◆ **Task requirements**:
Exactly reproduce the data from its first line through the line with "(gateAgain _ _", leaving out every line after it.

◆ **Records to use**:
theorem nzApply_keeps (c : NzlChange) (lc : Option Nat) (s : State) : keepsBut [.free, .err, .tow, .fir, .nzl, .gat, .mem] s (nzApply c lc s) := by
  unfold nzApply
  try dsimp only
  repeat' (first
    | with_reducible exact keepsBut_refl _ _
    | (with_reducible show keepsBut _ _ (notice _ _ _); with_reducible refine keepsBut_of ?_ (notice_keeps _ _ _) (by decide))
    | (with_reducible show keepsBut _ _ (nozSwap _ _ _ _ _); with_reducible refine keepsBut_of ?_ (nozSwap_keeps _ _ _ _ _) (by decide))
    | (with_reducible show keepsBut _ _ (bankGrant _ _ _); with_reducible refine keepsBut_of ?_ (bankGrant_keeps _ _ _) (by decide))
    | (with_reducible show keepsBut _ _ (gateAgain _ _ _ _ _ _); with_reducible refine keepsBut_of ?_ (gateAgain_keeps _ _ _ _ _ _) (by decide))
    | (with_reducible show keepsBut _ _ (tickFree _); with_reducible refine keepsBut_of ?_ (tickFree_keeps _) (by decide))
    | with_reducible refine keepsBut_ite ?_ ?_
    | with_reducible refine keepsBut_doIf (fun _ => ?_) ?_
    | with_reducible refine keepsBut_each (fun _ _ => ?_) ?_
    | dsimp only [id]
    | split)

theorem nzRefill_keeps (s : State) : keepsBut [.nzl] s (nzRefill s) := by
  unfold nzRefill
  try dsimp only
  repeat' (first
    | with_reducible exact keepsBut_refl _ _
    | (with_reducible show keepsBut _ _ (mNzl _ _); with_reducible refine keepsBut_of ?_ (mNzl_keeps _ _) (by decide))
    | with_reducible refine keepsBut_ite ?_ ?_
    | with_reducible refine keepsBut_doIf (fun _ => ?_) ?_
    | with_reducible refine keepsBut_each (fun _ _ => ?_) ?_
    | dsimp only [id]
    | split)

theorem nzTake_keeps (c : NzlChange) (lc : Option Nat) (s : State) : keepsBut [.free, .err, .tow, .fir, .nzl, .gat, .mem] s (nzTake c lc s) := by
  unfold nzTake
  try dsimp only
  repeat' (first
    | with_reducible exact keepsBut_refl _ _
    | (with_reducible show keepsBut _ _ (mNzl _ _); with_reducible refine keepsBut_of ?_ (mNzl_keeps _ _) (by decide))
    | (with_reducible show keepsBut _ _ (nzApply _ _ _); with_reducible refine keepsBut_of ?_ (nzApply_keeps _ _ _) (by decide))
    | (with_reducible show keepsBut _ _ (nzRefill _); with_reducible refine keepsBut_of ?_ (nzRefill_keeps _) (by decide))
    | with_reducible refine keepsBut_ite ?_ ?_
    | with_reducible refine keepsBut_doIf (fun _ => ?_) ?_
    | with_reducible refine keepsBut_each (fun _ _ => ?_) ?_
    | dsimp only [id]
    | split)

theorem nzLate_keeps (c : NzlChange) (lc : Nat) (s : State) : keepsBut [.err, .nzl] s (nzLate c lc s) := by
  unfold nzLate
  try dsimp only
  repeat' (first
    | with_reducible exact keepsBut_refl _ _
    | (with_reducible show keepsBut _ _ (mNzl _ _); with_reducible refine keepsBut_of ?_ (mNzl_keeps _ _) (by decide))
    | (with_reducible show keepsBut _ _ (notice _ _ _); with_reducible refine keepsBut_of ?_ (notice_keeps _ _ _) (by decide))
    | with_reducible refine keepsBut_ite ?_ ?_
    | with_reducible refine keepsBut_doIf (fun _ => ?_) ?_
    | with_reducible refine keepsBut_each (fun _ _ => ?_) ?_
    | dsimp only [id]
    | split)

theorem nzResume_keeps (s : State) : keepsBut [.nzl] s (nzResume s) := by
  unfold nzResume
  try dsimp only
  repeat' (first
    | with_reducible exact keepsBut_refl _ _
    | (with_reducible show keepsBut _ _ (mNzl _ _); with_reducible refine keepsBut_of ?_ (mNzl_keeps _ _) (by decide))
    | with_reducible refine keepsBut_ite ?_ ?_
    | with_reducible refine keepsBut_doIf (fun _ => ?_) ?_
    | with_reducible refine keepsBut_each (fun _ _ => ?_) ?_
    | dsimp only [id]
    | split)

theorem nzSwapDue_keeps (c : NzlChange) (s : State) : keepsBut [.free, .err, .tow, .fir, .nzl, .gat, .mem] s (nzSwapDue c s) := by
  unfold nzSwapDue
  try dsimp only
  repeat' (first
    | with_reducible exact keepsBut_refl _ _
    | (with_reducible show keepsBut _ _ (nzTake _ _ _); with_reducible refine keepsBut_of ?_ (nzTake_keeps _ _ _) (by decide))
    | (with_reducible show keepsBut _ _ (nzLate _ _ _); with_reducible refine keepsBut_of ?_ (nzLate_keeps _ _ _) (by decide))
    | with_reducible refine keepsBut_ite ?_ ?_
    | with_reducible refine keepsBut_doIf (fun _ => ?_) ?_
    | with_reducible refine keepsBut_each (fun _ _ => ?_) ?_
    | dsimp only [id]
    | split)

◆ **Answer space**:
theorem nzApply_keeps (c : NzlChange) (lc : Option Nat) (s : State) : keepsBut [.free, .err, .tow, .fir, .nzl, .gat, .mem] s (nzApply c lc s) := by
  unfold nzApply
  try dsimp only
  repeat' (first
    | with_reducible exact keepsBut_refl _ _
    | (with_reducible show keepsBut _ _ (notice _ _ _); with_reducible refine keepsBut_of ?_ (notice_keeps _ _ _) (by decide))
    | (with_reducible show keepsBut _ _ (nozSwap _ _ _ _ _); with_reducible refine keepsBut_of ?_ (nozSwap_keeps _ _ _ _ _) (by decide))
    | (with_reducible show keepsBut _ _ (bankGrant _ _ _); with_reducible refine keepsBut_of ?_ (bankGrant_keeps _ _ _) (by decide))
    | (with_reducible show keepsBut _ _ (gateAgain _ _ _ _ _ _); with_reducible refine keepsBut_of ?_ (gateAgain_keeps _ _ _ _ _ _) (by decide))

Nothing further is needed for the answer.